Voter ID Laws Approved in Multiple States
Amid competing claims over whether voter ID laws protect the voting process or disenfranchise minority citizens, both Arkansas and North Carolina voters have approved ballot propositions to create voter ID laws.
“To me, it was just perhaps or could be a way to suppress voters’ rights,” said Arkansas voter Lydia Nance Arkansas, according to WHBQ.
“Some voters may not have the proper identification at that particular time or for some reason or another, it may discourage them from pursuing their right to vote,” she said.
Arkansas currently requires ID to vote, but the proposal listed as Issue 2 on the ballot would require specific forms of identification.
Voter Eddie Bethany said the proposal made sense.
“I think everybody should have a voter ID card, driver’s license, some form of photo ID, preferably a driver’s license,” said Eddie Bethany, a voter.
“It doesn’t make any difference to me if it goes into the constitution or not, it’s something that should be required by law,” Bethany said.
Arkansas has been trying to put a voter ID law in place since 2013, but court decisions have sidetracked implementation. The ballot question would end questions over the law by making it part of the state’s constitution.
In North Carolina, the debate has centered over whether a voter ID law is needed to address voter fraud, or whether it is designed to turn away voters.
“To me, it’s about making sure that every vote counts — one full vote — and that no one’s vote is diluted by votes which are cast either inaccurately or illegally,” said Republican state Rep. John Szoka, the Fayetteville Observer reported.
“This amendment, which we have been calling the ‘voter restriction amendment,’ we think would compromise access to the vote,” said Jen Jones, a spokeswoman for the Democracy North Carolina voting rights organization.
She said that when North Carolina’s voter ID law was in effect in 2016 before being struck down by the courts, legitimate voters were turned away from the polls.
Thirty-four states require ID at the polls, according to the National Conference of State Legislatures, according to The Washington Post.

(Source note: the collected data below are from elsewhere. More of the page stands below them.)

-- ==== Sys2Proof/Tests/Slice0.lean ====
section
/-! SUPPORT. Tests. The first part shows that each check of well-formedness refuses an ill-formed command. The second shows, for every
statement of Certificates/Slice0/Obligations.lean, concrete states and operands that meet its hypotheses, clause by clause. The third
holds checks against worked values of the spec and of the standards that it names. -/

open Sys2Proof Sys2Proof.Machine Sys2Proof.Fields

set_option Elab.async false

namespace Sys2Proof.Tests

/-! ### Well-formedness -/

theorem wf_refuses_unaligned_word : (Instr.registerWrite .pcie 2 .word 0).wf = false := by decide
theorem wf_refuses_unaligned_half : (Instr.registerWrite .pcie 1 .half 0).wf = false := by decide
theorem wf_admits_byte : (Instr.registerWrite .pcie 1 .byte 0).wf = true := by decide
theorem wf_refuses_long_bar2_write : (Instr.hostBar2Write 0 (List.replicate 65 0)).wf = false := by decide
theorem wf_admits_bar2_write : (Instr.hostBar2Write 0 (List.replicate 64 0)).wf = true := by decide
theorem wf_refuses_unaligned_spi_read : (Instr.spiRead32 1 1).wf = false := by decide
theorem wf_refuses_unaligned_spi_write : (Instr.spiWrite32 2 [0]).wf = false := by decide
theorem wf_refuses_short_submit : (Instr.spiSubmit (List.replicate 15 0)).wf = false := by decide
theorem wf_admits_submit : (Instr.spiSubmit (List.replicate 16 0)).wf = true := by decide
theorem wf_refuses_long_fetch : (Instr.commandFetched 0 (List.replicate 17 0)).wf = false := by decide
theorem wf_refuses_long_psdu : (Instr.frameReceived 0 0 ⟨false, 2048, false, false⟩ (List.replicate 2048 0) 0 0).wf = false := by
  decide +kernel
theorem wf_admits_psdu : (Instr.frameReceived 0 0 ⟨false, 2047, false, false⟩ (List.replicate 2047 0) 0 0).wf = true := by decide +kernel
theorem wf_refuses_long_image (bs : List Byte) (h : imageMax < bs.length) : (Instr.castStaged (some bs)).wf = false := by
  simp [Instr.wf, h]
theorem wf_refuses_short_beacon : ∀ u, (Instr.mirrorReceived u [] ⟨none, [0, 0, 0], []⟩).wf = false := by
  intro u; rfl
theorem wf_refuses_short_wrap : ∀ u (r : HoRecord), r.jkWrap.length ≠ 24 → (Instr.hoXferReceived u r).wf = false := by
  intro u r h; simp [Instr.wf, h]
theorem wf_refuses_bank_twice : (Instr.assayStage2Done 0 [5, 5]).wf = false := by decide

/-! ### States for the witnesses -/

/-- The state with register fields set. -/
def sets (l : List (Fld × Nat)) (s : State) : State := l.foldl (fun s p => s.setFld p.1 p.2) s
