-- ==== Sys2Proof/Laws/LineCode.lean ====
section
/-! SUPPORT. The frame and the signal: lengths, which pulse holds a tact, and the three cases of the closed form. -/

namespace Sys2Proof

open Machine

/-! ## Lengths -/

@[simp] theorem byteBits_length (v : Byte) : (byteBits v).length = 8 := rfl

@[simp] theorem dataPulses_nil : dataPulses [] = [] := rfl

@[simp] theorem dataPulses_cons (v : Byte) (vs : List Byte) :
    dataPulses (v :: vs) = (byteBits v).flatMap bitPulses ++ dataPulses vs := rfl

@[simp] theorem bytePulses_length (v : Byte) : ((byteBits v).flatMap bitPulses).length = 16 := rfl

@[simp] theorem dataPulses_length (payload : List Byte) : (dataPulses payload).length = 16 * payload.length := by
  induction payload with
  | nil => rfl
  | cons v vs ih => simp only [dataPulses_cons, List.length_append, bytePulses_length, ih, List.length_cons]; omega

@[simp] theorem frame_length (b : DataBlock) : (frame b).length = nPulses b := by
  simp only [frame, nPulses, List.length_append, List.length_replicate, dataPulses_length, List.length_cons,
    List.length_nil]
  omega

@[simp] theorem frameDurations_length (c : Config) (b : DataBlock) : (frameDurations c b).length = nPulses b := by
  simp [frameDurations]

theorem nPulses_pos (b : DataBlock) : 0 < nPulses b := by unfold nPulses; omega

theorem frameDurations_getElem? (c : Config) (b : DataBlock) (k : Nat) :
    (frameDurations c b)[k]? = (frame b)[k]?.map (pulseLength c) := by
  simp [frameDurations]

/-! ## Offsets -/

@[simp] theorem pulseStart_zero (c : Config) (b : DataBlock) : pulseStart c b 0 = 0 := rfl

/-- R50: a pulse starts where the one before it ends. -/
theorem pulseStart_succ {c : Config} {b : DataBlock} {k : Nat} {p : PulseSymbol} (h : (frame b)[k]? = some p) :
    pulseStart c b (k + 1) = pulseStart c b k + pulseLength c p := by
  have hd : (frameDurations c b)[k]? = some (pulseLength c p) := by simp [frameDurations_getElem?, h]
  obtain ⟨hk, he⟩ := List.getElem?_eq_some_iff.mp hd
  simp [pulseStart, List.take_succ_eq_append_getElem hk, he]

theorem sum_take_le (l : List Nat) (i j : Nat) (h : i ≤ j) : (l.take i).sum ≤ (l.take j).sum := by
  have : l.take i = (l.take j).take i := by rw [List.take_take, Nat.min_eq_left h]
  rw [this]
  conv_rhs => rw [← List.take_append_drop i (l.take j), List.sum_append]
  exact Nat.le_add_right _ _

theorem pulseStart_mono (c : Config) (b : DataBlock) {i j : Nat} (h : i ≤ j) :
    pulseStart c b i ≤ pulseStart c b j := sum_take_le _ _ _ h

/-- R50: the signal ends where the last pulse does. -/
theorem pulseStart_nPulses (c : Config) (b : DataBlock) : pulseStart c b (nPulses b) = sigTacts c b := by
  rw [pulseStart, sigTacts, List.take_of_length_le (by simp)]

theorem sigTacts_le_totTacts (c : Config) (b : DataBlock) : sigTacts c b ≤ totTacts c b := Nat.le_add_right _ _

/-! ## The pulse at a tact -/

/-- What `pulseAt` finds, over any list of pulses. -/
theorem pulseAt_some {c : Config} {ps : List PulseSymbol} {k r k' : Nat} {p : PulseSymbol}
    (h : pulseAt c ps k r = some (k', p)) :
    ∃ j, k' = k + j ∧ ps[j]? = some p ∧ ((ps.map (pulseLength c)).take j).sum ≤ r ∧
      r < ((ps.map (pulseLength c)).take j).sum + pulseLength c p := by
  induction ps generalizing k r with
  | nil => cases h
  | cons q ps ih =>
    unfold pulseAt at h
    split at h
    · next hr =>
      cases h
      exact ⟨0, rfl, rfl, by simp, by simpa using hr⟩
    · next hr =>
      obtain ⟨j, rfl, hp, hlo, hhi⟩ := ih h
      refine ⟨j + 1, by omega, by simpa using hp, ?_, ?_⟩ <;>
        simp only [List.map_cons, List.take_succ_cons, List.sum_cons] <;> omega

/-- `pulseAt` fails exactly past the last pulse. -/
theorem pulseAt_none {c : Config} {ps : List PulseSymbol} {k r : Nat} :
    pulseAt c ps k r = none ↔ (ps.map (pulseLength c)).sum ≤ r := by
  induction ps generalizing k r with
  | nil => simp [pulseAt]
  | cons q ps ih =>
    unfold pulseAt
    split
    · next hr => simp; omega
    · next hr => rw [ih]; simp; omega

/-- R61: before the end of the signal exactly one pulse holds the tact, and `pulseAt` finds it. -/
theorem pulseAt_frame {c : Config} {b : DataBlock} {r : Nat} (h : r < sigTacts c b) :
    ∃ k p, pulseAt c (frame b) 0 r = some (k, p) ∧ (frame b)[k]? = some p ∧
      pulseStart c b k ≤ r ∧ r < pulseStart c b (k + 1) := by
  cases hp : pulseAt c (frame b) 0 r with
  | none =>
    rw [pulseAt_none] at hp
    unfold sigTacts frameDurations at h
    omega
  | some kp =>
    obtain ⟨k, p⟩ := kp
    obtain ⟨j, hj, hget, hlo, hhi⟩ := pulseAt_some hp
    obtain rfl : k = j := by omega
    exact ⟨k, p, rfl, hget, hlo, by rw [pulseStart_succ hget]; exact hhi⟩

/-- The pulse that holds a tact is unique (R61). -/
theorem pulse_unique {c : Config} {b : DataBlock} {r j k : Nat}
    (hj : pulseStart c b j ≤ r ∧ r < pulseStart c b (j + 1))
    (hk : pulseStart c b k ≤ r ∧ r < pulseStart c b (k + 1)) : j = k := by
  rcases Nat.lt_trichotomy j k with h | h | h
  · have := pulseStart_mono c b (show j + 1 ≤ k by omega); omega
  · exact h
  · have := pulseStart_mono c b (show k + 1 ≤ j by omega); omega

/-! ## The signal -/

theorem signal_completed {c : Config} {b : DataBlock} {r : Nat} (h : totTacts c b ≤ r) :
    signal c b r = (.completed, high) := by
  simp [signal, h]

theorem signal_pause {c : Config} {b : DataBlock} {r : Nat} (h1 : sigTacts c b ≤ r) (h2 : r < totTacts c b) :
    signal c b r = (.pause, high) := by
  simp [signal, h1, Nat.not_le.mpr h2]

theorem signal_pulse {c : Config} {b : DataBlock} {r k : Nat} {p : PulseSymbol} (hp : (frame b)[k]? = some p)
    (h1 : pulseStart c b k ≤ r) (h2 : r < pulseStart c b (k + 1)) :
    signal c b r = (symbolPhase p, pulseLevel b k) := by
  have hk : k < nPulses b := by
    have := (List.getElem?_eq_some_iff.mp hp).1
    simpa using this
  have hr : r < sigTacts c b := by
    have := pulseStart_mono c b (show k + 1 ≤ nPulses b by omega)
    rw [pulseStart_nPulses] at this
    omega
  obtain ⟨k', p', hat, hp', hlo, hhi⟩ := pulseAt_frame hr
  obtain rfl := pulse_unique ⟨hlo, hhi⟩ ⟨h1, h2⟩
  obtain rfl : p' = p := by simpa [hp'] using hp
  have ht := sigTacts_le_totTacts c b
  simp [signal, hat, Nat.not_le.mpr hr, show ¬ totTacts c b ≤ r by omega]

/-- A tact is past the block, in its pause, or in one of its pulses. -/
theorem signal_cases (c : Config) (b : DataBlock) (r : Nat) :
    (totTacts c b ≤ r ∧ signal c b r = (.completed, high)) ∨
    (sigTacts c b ≤ r ∧ r < totTacts c b ∧ signal c b r = (.pause, high)) ∨
    ∃ k p, r < sigTacts c b ∧ (frame b)[k]? = some p ∧ pulseStart c b k ≤ r ∧ r < pulseStart c b (k + 1) ∧
      signal c b r = (symbolPhase p, pulseLevel b k) := by
  by_cases h1 : totTacts c b ≤ r
  · exact .inl ⟨h1, signal_completed h1⟩
  · by_cases h2 : sigTacts c b ≤ r
    · exact .inr (.inl ⟨h2, by omega, signal_pause h2 (by omega)⟩)
    · obtain ⟨k, p, -, hp, hlo, hhi⟩ := pulseAt_frame (show r < sigTacts c b by omega)
      exact .inr (.inr ⟨k, p, by omega, hp, hlo, hhi, signal_pulse hp hlo hhi⟩)

/-! ## The frame by pulse number -/

theorem frame_pilot {b : DataBlock} {k : Nat} (h : k < b.pilotPulseCount) : (frame b)[k]? = some .pilot := by
  simp [frame, List.getElem?_append, h]

theorem frame_sync1 (b : DataBlock) : (frame b)[b.pilotPulseCount]? = some .sync1 := by
  simp [frame]

theorem frame_sync2 (b : DataBlock) : (frame b)[b.pilotPulseCount + 1]? = some .sync2 := by
  simp [frame]

theorem frame_data {b : DataBlock} {m : Nat} (h : m < 16 * b.payload.length) :
    (frame b)[b.pilotPulseCount + 2 + m]? = (dataPulses b.payload)[m]? := by
  rw [frame, List.getElem?_append_right (by simp; omega), List.getElem?_append_right (by simp; omega),
    List.getElem?_append_left (by simp; omega)]
  congr 1
  simp
  omega

theorem frame_term (b : DataBlock) :
    (frame b)[b.pilotPulseCount + 2 + 16 * b.payload.length]? = some .term := by
  rw [frame, List.getElem?_append_right (by simp; omega), List.getElem?_append_right (by simp; omega),
    List.getElem?_append_right (by simp; omega)]
  simp [show b.pilotPulseCount + 2 + 16 * b.payload.length - b.pilotPulseCount - 2 - 16 * b.payload.length = 0 by omega]

theorem bytePulses_getElem? (v : Byte) {m : Nat} (h : m < 16) :
    ((byteBits v).flatMap bitPulses)[m]? = some (bitSymbol (v.getLsbD (7 - m / 2 % 8))) := by
  interval_cases m <;> rfl

/-- R48: half-pulse `m` of a payload belongs to bit `7 - (m div 2 mod 8)` of byte `m div 16`. -/
theorem dataPulses_getElem? {payload : List Byte} {m : Nat} (h : m < 16 * payload.length) :
    ∃ v, payload[m / 2 / 8]? = some v ∧
      (dataPulses payload)[m]? = some (bitSymbol (v.getLsbD (7 - m / 2 % 8))) := by
  induction payload generalizing m with
  | nil => simp at h
  | cons v vs ih =>
    by_cases hm : m < 16
    · refine ⟨v, ?_, ?_⟩
      · rw [show m / 2 / 8 = 0 by omega]; rfl
      · rw [dataPulses_cons, List.getElem?_append_left (by rw [bytePulses_length]; exact hm), bytePulses_getElem? v hm]
    · obtain ⟨w, hw, hd⟩ := ih (m := m - 16) (by simp at h; omega)
      refine ⟨w, ?_, ?_⟩
      · rw [show m / 2 / 8 = (m - 16) / 2 / 8 + 1 by omega]; simpa using hw
      · rw [dataPulses_cons, List.getElem?_append_right (by rw [bytePulses_length]; omega), bytePulses_length, hd]
        congr 4
        omega

/-- The phase of a pulse by its number (R46). -/
theorem frame_phase {b : DataBlock} {k : Nat} {p : PulseSymbol} (h : (frame b)[k]? = some p) :
    symbolPhase p =
      if k < b.pilotPulseCount then .pilot
      else if k < b.pilotPulseCount + 2 then .sync
      else if k < b.pilotPulseCount + 2 + 16 * b.payload.length then .data
      else .termSync := by
  have hk : k < nPulses b := by simpa using (List.getElem?_eq_some_iff.mp h).1
  unfold nPulses at hk
  split
  · next h1 => rw [frame_pilot h1] at h; cases h; rfl
  · split
    · next h1 h2 =>
      rcases (show k = b.pilotPulseCount ∨ k = b.pilotPulseCount + 1 by omega) with rfl | rfl
      · rw [frame_sync1] at h; cases h; rfl
      · rw [frame_sync2] at h; cases h; rfl
    · split
      · next h1 h2 h3 =>
        obtain ⟨m, rfl⟩ : ∃ m, k = b.pilotPulseCount + 2 + m := ⟨k - (b.pilotPulseCount + 2), by omega⟩
        rw [frame_data (by omega)] at h
        obtain ⟨v, -, hd⟩ := dataPulses_getElem? (payload := b.payload) (m := m) (by omega)
        rw [hd] at h
        cases h
        cases v.getLsbD (7 - m / 2 % 8) <;> rfl
      · next h1 h2 h3 =>
        obtain rfl : k = b.pilotPulseCount + 2 + 16 * b.payload.length := by omega
        rw [frame_term] at h; cases h; rfl

/-- R47: the level flips at every pulse boundary. -/
theorem pulseLevel_succ (b : DataBlock) (k : Nat) : pulseLevel b (k + 1) = !pulseLevel b k := by
  unfold pulseLevel
  rcases Nat.mod_two_eq_zero_or_one (b.pilotPulseCount + k) with h | h <;>
    simp [← Nat.add_assoc, Nat.add_mod, h]

/-- R47: after the last pulse the flip gives high. -/
theorem pulseLevel_nPulses (b : DataBlock) : pulseLevel b (nPulses b) = high := by
  have : (b.pilotPulseCount + nPulses b) % 2 = 1 := by unfold nPulses; omega
  simp [pulseLevel, this]

end Sys2Proof
end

The American Civil Liberties Union said it believes voter ID laws exist to keep away minority voters, according to ABC.
“From our perspective there was an explosion of restrictive requirements, voter ID being the one that has been the one that has most obviously been pushed … in the wake of the election of President Obama in 2008,” said Sophia Lakin, an attorney with the ACLU’s voting rights project.
“These types of requirements, these document requirements, they have a disproportionate burden on people of color, the elderly the poor the young and voters with disabilities,” Lakin said. “It is interesting that the voters effected by voter ID requirements and similar things we were seeing… had a disproportionate impact on voters who also turned out in unprecedented numbers in the 2008 election.”
President Donald Trump, however, has said that because of widespread voter fraud, voter ID is a no-brainer.
“The time has come for voter ID like everything else,” Trump said at a recent Florida rally.
“Just take a look,” he said recently, according to The Washington Post. “All you have to do is go around, take a look at what’s happened over the years, and you’ll see. There are a lot of people — a lot of people — my opinion, and based on proof — that try and get in illegally and actually vote illegally. So we just want to let them know that there will be prosecutions at the highest level.”